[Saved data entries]
☆ ☆ ☆ ☆ ☆ ☆ ☆
-- ==== Sys2Proof/Syntax.lean ====
section
/-!
DEFINITION. The commands of the VK1312: one constructor for each row of the table of operations and events, with the
operands the row needs. An operand is what comes from outside the model's state: who asks, which instance, the value
carried, and an outcome of a physical process (a training, a pair test, a memory test) that the state cannot know.
-/

namespace Sys2Proof

/-- The three access paths of control space (R442). -/
inductive Path
  | pcie | core | punty
  deriving DecidableEq, Repr

/-- What a control-space access carries: its width in bytes and its byte offset in control space (R7). -/
structure Access where
  path : Path
  width : Nat
  off : BitVec 26
  deriving DecidableEq, Repr

/-- An upset of a DM location that a step's operands read (R395): the lane and the location. -/
structure DmBad where
  lane : Fin 8
  loc : Fin 2048
  deriving DecidableEq, Repr

/-- What the ECC of a 64-bit HBM word of the request meets (R139). -/
inductive Upset
  | none
  | single (word : Fin 8)
  | double (word : Fin 8)
  deriving DecidableEq, Repr

/-- Upsets that words of HBM (address / 8) have suffered, met by a command's accesses: `true` marks a word that can no longer be
corrected (R139). -/
abbrev Upsets := List (BitVec 32 × Bool)

/-- Who asks an HBM controller (R138): a memory port's tag, or another requester's 64-byte block. -/
inductive HbmReq
  | port (t : Fin 128) (tag : Fin 32)
  | read (block : BitVec 29)
  | write (block : BitVec 29) (be : BitVec 64) (data : BitVec 512)
  deriving DecidableEq, Repr

/-- What the words of a frame hold beside its header's fields and its message (R164): a TYPE other than the message's, the
reserved bits of word 0, bits of the payload words beyond the message's, LEN, the reserved bits of the last word, the CRC field,
the payload words received, and a block-coding error or an invalid control block inside. -/
structure FrameRest where
  otherType : Option (BitVec 8)
  rsv : BitVec 7
  extra : List (BitVec 64)
  len : BitVec 5
  tailRsv : BitVec 27
  crc : BitVec 32
  count : Nat
  coding : Bool
  deriving DecidableEq, Repr

/-- An Ircel frame's header and what its words hold beside it and the message (R164). -/
structure FrameHdr where
  seq : BitVec 16
  hops : Fin 16
  epoch : BitVec 16
  src : Fin 64
  bcast : Bool
  dst : Fin 64
  rest : FrameRest
  deriving DecidableEq, Repr

/-- A device's key: priority and serial (R169). -/
structure Key where
  prio : BitVec 8
  serial : BitVec 64
  deriving DecidableEq, Repr

/-- An Ircel message (R165). The spec gives the payload bits of TRIGGER only (R180); the others are typed here. STATUS also
carries the key of a better group's master that the member has met at a link, and HELLO its master's key (log entry 48). -/
inductive IrcMsg
  | hello (key : Key) (id : Fin 64) (epoch : BitVec 16) (current : Bool) (master : Fin 64) (masterKey : Key)
      (hops : Fin 16) (port : Fin 4)
  | dlyReq (t1 : BitVec 64)
  | dlyResp (t2 t3 : BitVec 64)
  | elect (key : Key) (time : BitVec 64)
  | epoch (num : BitVec 16) (act : BitVec 64) (map : BitVec 64) (hops : List (Fin 64 × Fin 16)) (step : BitVec 64)
  | joinReq (key : Key) (id : Fin 64) (hops : Fin 16) (d : BitVec 64)
  | joinAck (refused : Option (Fin 4))
  | leave (id : Fin 64)
  | heartbeat (time : BitVec 64)
  | status (aligned : Bool) (skips : BitVec 16) (better : Option Key) (links : BitVec 64)
  | trigger (line : BitVec 48) (release : BitVec 64) (marks : BitVec 32) (targets : List (Fin 16 × BitVec 48))
  | far (region : Fin 16) (tile : Fin 128) (tag : BitVec 16) (data : BitVec 1024)
  | event (source : Fin 768)
  | ack (type : BitVec 8) (seq : BitVec 16)
  | nack (reason : Fin 8) (seq : BitVec 16)
  deriving DecidableEq, Repr

/-- The outcome of a lane's training (R189): did it align, and the tap, eye and slips found. -/
structure LaneTrain where
  ok : Bool
  tap : Fin 64
  eye : Fin 64
  slip : Fin 12
  deriving DecidableEq, Repr
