-- ==== Sys2Proof/Machine/Bits.lean ====
section
/-!
DEFINITION. Fields of numbers, byte order and sign: the helpers every decoder of a word or of a block of bytes uses.
-/

namespace Sys2Proof.Machine

/-- Bits `hi` down to `lo` of a number (bit 0 is the least significant, R6). -/
def slice (w hi lo : Nat) : Nat := w / 2 ^ lo % 2 ^ (hi - lo + 1)

/-- Bit `i` of a number. -/
def bit (w i : Nat) : Bool := w.testBit i

/-- A truth value as a number. -/
def b2n (b : Bool) : Nat := if b then 1 else 0

/-- The number a list of bytes spells, the first byte least significant (R6). -/
def leNat : List Byte → Nat
  | [] => 0
  | b :: bs => b.toNat + 256 * leNat bs

/-- The `n` bytes of a number, least significant first (R6). -/
def leBytes : Nat → Nat → List Byte
  | 0, _ => []
  | n + 1, v => BitVec.ofNat 8 v :: leBytes n (v / 256)

/-- The `n` bytes of a number, most significant first (the order of R278). -/
def beBytes (n v : Nat) : List Byte := (leBytes n v).reverse

/-- The two's-complement value of the low `n` bits of a number. -/
def toSigned (n v : Nat) : Int :=
  if v % 2 ^ n < 2 ^ (n - 1) then (v % 2 ^ n : Nat) else ((v % 2 ^ n : Nat) : Int) - (2 ^ n : Nat)

/-- The low `n` bits that hold an integer in two's complement. -/
def ofSigned (n : Nat) (v : Int) : Nat := (v % ((2 ^ n : Nat) : Int)).toNat

/-- Set bit `i` of a number to `b`. -/
def setBitTo (w i : Nat) (b : Bool) : Nat :=
  if w.testBit i = b then w else if b then w + 2 ^ i else w - 2 ^ i

/-- `a` rotated left by `r` in 64 bits (R51). -/
def rotl64 (a : BitVec 64) (r : Nat) : BitVec 64 := a.rotateLeft (r % 64)

/-- All numbers below `n`, for `forEach`. -/
def upTo (n : Nat) : List Nat := List.range n

/-- The indices of the set bits of a number below 2^n. -/
def bitsOf (n w : Nat) : List Nat := (List.range n).filter fun i => w.testBit i

/-- The smallest element of `0..n-1` that satisfies `p`. -/
def firstIdx (n : Nat) (p : Nat → Bool) : Option Nat := (List.range n).find? p

/-- One bit of the reflected CRC-32C. -/
def crcBit (c : Nat) : Nat := if c % 2 = 1 then (c / 2) ^^^ 0x82f63b78 else c / 2

/-- One byte. -/
def crcByte (c : Nat) (b : Byte) : Nat :=
  crcBit (crcBit (crcBit (crcBit (crcBit (crcBit (crcBit (crcBit (c ^^^ b.toNat))))))))

/-- CRC-32C of bytes: polynomial 0x1EDC6F41 reflected, initial value and final exclusive-OR of all ones. -/
def crc32c (bs : List Byte) : Nat := (bs.foldl crcByte 0xffffffff) ^^^ 0xffffffff

end Sys2Proof.Machine
end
☆ ☆ ☆ ☆ ☆ ☆ ☆
__AIM OF THE EXERCISE__: Across the preceding records, count the lines with the word "hops" in them and give that figure alone.

__EXERCISE OUTPUT__: 4